Work required ->
Show each line from the records below in which the word "cancelJoin" occurs.

Excerpts from a dataset ->
/-! ### The roster (R48 to R58) -/

/-- The roster entry of a station. -/
def Tbu.entry (t : Tbu) (k : Nat) : RosterEntry := t.roster[k]?.getD .vacant

/-- Set the roster entry of a station. -/
def Tbu.setEntry (t : Tbu) (k : Nat) (e : RosterEntry) : Tbu := { t with roster := t.roster.setIfInBounds k e }

/-- Set a roster entry in an application. -/
def App.setEntry (a : App) (k : Nat) (e : RosterEntry) : App := { a with tbu := a.tbu.setEntry k e }

/-- The entry is MEMBER. -/
def RosterEntry.isMember : RosterEntry → Bool
  | .member _ => true
  | .joining _ _ => false
  | .vacant => false

/-- The entry is JOINING. -/
def RosterEntry.isJoining : RosterEntry → Bool
  | .joining _ _ => true
  | .member _ => false
  | .vacant => false

/-- The station whose entry occupies the join slot (R48). -/
def Tbu.joiner (t : Tbu) : Option Nat := (List.range 16).find? (fun k => (t.entry k).isJoining)

/-- The donor that the JOINING entry names (R53). -/
def Tbu.donor (t : Tbu) : Option Nat :=
  t.joiner.bind (fun k => match t.entry k with
    | .joining _ d => some d
    | .member _ => none
    | .vacant => none)

/-- Cancel the join of entry `k` (R57); the grant passes wait. -/
def App.cancelJoin (a : App) (k : Nat) (rotation : Word32) : App := (a.purge k rotation).setEntry k .vacant

/-- Cancel the join that names `h` as donor, if there is one (R56, R61). -/
def App.cancelServed (a : App) (h : Nat) (rotation : Word32) : App :=
  match a.tbu.joiner with
  | none => a
  | some k => if a.tbu.donor = some h then a.cancelJoin k rotation else a

/-- The donor that a JOIN of `j` finds: the first MEMBER after `j` in turn order; none when the slot is held by another
station or no donor exists, and the JOIN is ignored (R52). -/
def Tbu.joinDonor (t : Tbu) (n j : Nat) : Option Nat :=
  if t.joiner.isSome && t.joiner != some j then none
  else ((List.range (n - 1)).map (fun i => (j + 1 + i) % n)).find? (fun k => (t.entry k).isMember)

/-- The JOIN's roster effect (R52). -/
def App.joinEffect (n j : Nat) (r : Word32) (a : App) : App :=
  match a.tbu.joinDonor n j with
  | none => a
  | some d => a.setEntry j (.joining r d)

/-- The READY's roster effect (R55). -/
def App.readyEffect (j : Nat) (r : Word32) (a : App) : App :=
  if (a.tbu.entry j).isJoining then ((a.purge j r).grantPasses r).setEntry j (.member r) else a

/-- The LEAVE's roster effect (R56). -/
def App.leaveEffect (j : Nat) (r : Word32) (a : App) : App :=
  if (a.tbu.entry j).isMember then (((a.purge j r).cancelServed j r).setEntry j .vacant).grantPasses r else a

/-- The founder's own FOUND (R58). -/
def App.foundEffect (j : Nat) (r : Word32) (a : App) : App :=
  { a with tbu := { a.tbu.setEntry j (.member r) with lastApplied := some r } }

/-- The MEMBER frame's operations, when its sender is MEMBER; otherwise none of them (R22, R23). -/
def App.memberEffect (s : Nat) (r : Word32) (ops : List Request) (a : App) : App :=
  if (a.tbu.entry s).isMember then ops.foldl (App.operation s r) (a.setEntry s (.member r)) else a

/-! ### Rotation boundaries (R59 to R63) -/

/-- Step 1, join expiry (R60). -/
def App.joinExpiry (b : Word32) (a : App) : App :=
  match a.tbu.joiner with
  | none => a
  | some k =>
    match a.tbu.entry k with
    | .joining start _ => if later b (rotPlus start Config.joinLimit) then a.cancelJoin k b else a
    | .member _ => a
    | .vacant => a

Exercise output ->
def App.cancelJoin (a : App) (k : Nat) (rotation : Word32) : App := (a.purge k rotation).setEntry k .vacant
  | some k => if a.tbu.donor = some h then a.cancelJoin k rotation else a
    | .joining start _ => if later b (rotPlus start Config.joinLimit) then a.cancelJoin k b else a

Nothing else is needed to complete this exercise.